#### [TASK REQUIREMENTS]
Below are the records; retype each one exactly.

(Saved entries)

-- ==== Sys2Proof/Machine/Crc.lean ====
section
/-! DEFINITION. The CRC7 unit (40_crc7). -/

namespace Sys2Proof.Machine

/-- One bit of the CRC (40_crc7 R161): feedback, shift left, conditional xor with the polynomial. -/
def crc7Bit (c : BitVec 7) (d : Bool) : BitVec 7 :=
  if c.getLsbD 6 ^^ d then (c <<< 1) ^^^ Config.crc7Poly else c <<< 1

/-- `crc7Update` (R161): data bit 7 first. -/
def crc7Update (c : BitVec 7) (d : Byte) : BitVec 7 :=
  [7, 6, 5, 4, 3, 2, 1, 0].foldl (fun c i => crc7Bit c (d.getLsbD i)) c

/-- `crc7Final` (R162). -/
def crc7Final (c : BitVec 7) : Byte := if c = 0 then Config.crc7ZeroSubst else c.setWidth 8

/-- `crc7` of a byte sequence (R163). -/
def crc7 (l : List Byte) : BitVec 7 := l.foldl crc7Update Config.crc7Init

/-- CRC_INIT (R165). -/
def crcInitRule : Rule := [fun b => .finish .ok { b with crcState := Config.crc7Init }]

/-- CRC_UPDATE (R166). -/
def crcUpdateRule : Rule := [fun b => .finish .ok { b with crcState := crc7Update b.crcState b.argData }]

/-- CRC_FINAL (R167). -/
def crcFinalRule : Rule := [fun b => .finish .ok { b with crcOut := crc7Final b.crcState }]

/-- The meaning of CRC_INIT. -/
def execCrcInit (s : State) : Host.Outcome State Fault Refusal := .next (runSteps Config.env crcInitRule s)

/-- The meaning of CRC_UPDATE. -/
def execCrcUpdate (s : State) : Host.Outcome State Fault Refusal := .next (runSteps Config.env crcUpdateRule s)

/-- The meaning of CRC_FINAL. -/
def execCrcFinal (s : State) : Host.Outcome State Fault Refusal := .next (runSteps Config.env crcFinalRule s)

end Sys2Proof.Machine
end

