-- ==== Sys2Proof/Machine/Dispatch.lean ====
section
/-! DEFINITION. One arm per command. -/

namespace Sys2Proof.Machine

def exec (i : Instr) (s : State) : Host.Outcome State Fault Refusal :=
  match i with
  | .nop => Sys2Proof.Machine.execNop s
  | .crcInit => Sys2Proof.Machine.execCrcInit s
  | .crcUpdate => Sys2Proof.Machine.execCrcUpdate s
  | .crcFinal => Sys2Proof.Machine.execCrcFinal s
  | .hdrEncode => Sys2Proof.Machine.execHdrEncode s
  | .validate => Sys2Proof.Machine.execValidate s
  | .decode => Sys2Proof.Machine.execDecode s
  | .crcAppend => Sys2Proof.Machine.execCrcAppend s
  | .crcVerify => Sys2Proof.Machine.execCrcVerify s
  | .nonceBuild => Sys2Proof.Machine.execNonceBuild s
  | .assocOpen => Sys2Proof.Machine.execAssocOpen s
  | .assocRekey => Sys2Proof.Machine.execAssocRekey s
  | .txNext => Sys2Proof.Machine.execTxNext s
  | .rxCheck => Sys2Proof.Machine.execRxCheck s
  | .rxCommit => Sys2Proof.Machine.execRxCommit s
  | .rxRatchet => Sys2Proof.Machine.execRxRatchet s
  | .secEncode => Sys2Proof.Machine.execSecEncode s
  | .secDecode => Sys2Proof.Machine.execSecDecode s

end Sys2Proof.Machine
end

#### [SOLUTION FOR THIS TASK]
-- ==== Sys2Proof/Machine/Crc.lean ====
section
/-! DEFINITION. The CRC7 unit (40_crc7). -/

namespace Sys2Proof.Machine

/-- One bit of the CRC (40_crc7 R161): feedback, shift left, conditional xor with the polynomial. -/
def crc7Bit (c : BitVec 7) (d : Bool) : BitVec 7 :=
  if c.getLsbD 6 ^^ d then (c <<< 1) ^^^ Config.crc7Poly else c <<< 1

/-- `crc7Update` (R161): data bit 7 first. -/
def crc7Update (c : BitVec 7) (d : Byte) : BitVec 7 :=
  [7, 6, 5, 4, 3, 2, 1, 0].foldl (fun c i => crc7Bit c (d.getLsbD i)) c

/-- `crc7Final` (R162). -/
def crc7Final (c : BitVec 7) : Byte := if c = 0 then Config.crc7ZeroSubst else c.setWidth 8

/-- `crc7` of a byte sequence (R163). -/
def crc7 (l : List Byte) : BitVec 7 := l.foldl crc7Update Config.crc7Init

/-- CRC_INIT (R165). -/
def crcInitRule : Rule := [fun b => .finish .ok { b with crcState := Config.crc7Init }]

/-- CRC_UPDATE (R166). -/
def crcUpdateRule : Rule := [fun b => .finish .ok { b with crcState := crc7Update b.crcState b.argData }]

/-- CRC_FINAL (R167). -/
def crcFinalRule : Rule := [fun b => .finish .ok { b with crcOut := crc7Final b.crcState }]

/-- The meaning of CRC_INIT. -/
def execCrcInit (s : State) : Host.Outcome State Fault Refusal := .next (runSteps Config.env crcInitRule s)

/-- The meaning of CRC_UPDATE. -/
def execCrcUpdate (s : State) : Host.Outcome State Fault Refusal := .next (runSteps Config.env crcUpdateRule s)

/-- The meaning of CRC_FINAL. -/
def execCrcFinal (s : State) : Host.Outcome State Fault Refusal := .next (runSteps Config.env crcFinalRule s)

end Sys2Proof.Machine
end

-- ==== Sys2Proof/Machine/Dispatch.lean ====
section
/-! DEFINITION. One arm per command. -/

namespace Sys2Proof.Machine

def exec (i : Instr) (s : State) : Host.Outcome State Fault Refusal :=
  match i with
  | .nop => Sys2Proof.Machine.execNop s
  | .crcInit => Sys2Proof.Machine.execCrcInit s
  | .crcUpdate => Sys2Proof.Machine.execCrcUpdate s
  | .crcFinal => Sys2Proof.Machine.execCrcFinal s
  | .hdrEncode => Sys2Proof.Machine.execHdrEncode s
  | .validate => Sys2Proof.Machine.execValidate s
  | .decode => Sys2Proof.Machine.execDecode s
  | .crcAppend => Sys2Proof.Machine.execCrcAppend s
  | .crcVerify => Sys2Proof.Machine.execCrcVerify s
  | .nonceBuild => Sys2Proof.Machine.execNonceBuild s
  | .assocOpen => Sys2Proof.Machine.execAssocOpen s
  | .assocRekey => Sys2Proof.Machine.execAssocRekey s
  | .txNext => Sys2Proof.Machine.execTxNext s
  | .rxCheck => Sys2Proof.Machine.execRxCheck s
  | .rxCommit => Sys2Proof.Machine.execRxCommit s
  | .rxRatchet => Sys2Proof.Machine.execRxRatchet s
  | .secEncode => Sys2Proof.Machine.execSecEncode s
  | .secDecode => Sys2Proof.Machine.execSecDecode s

end Sys2Proof.Machine
end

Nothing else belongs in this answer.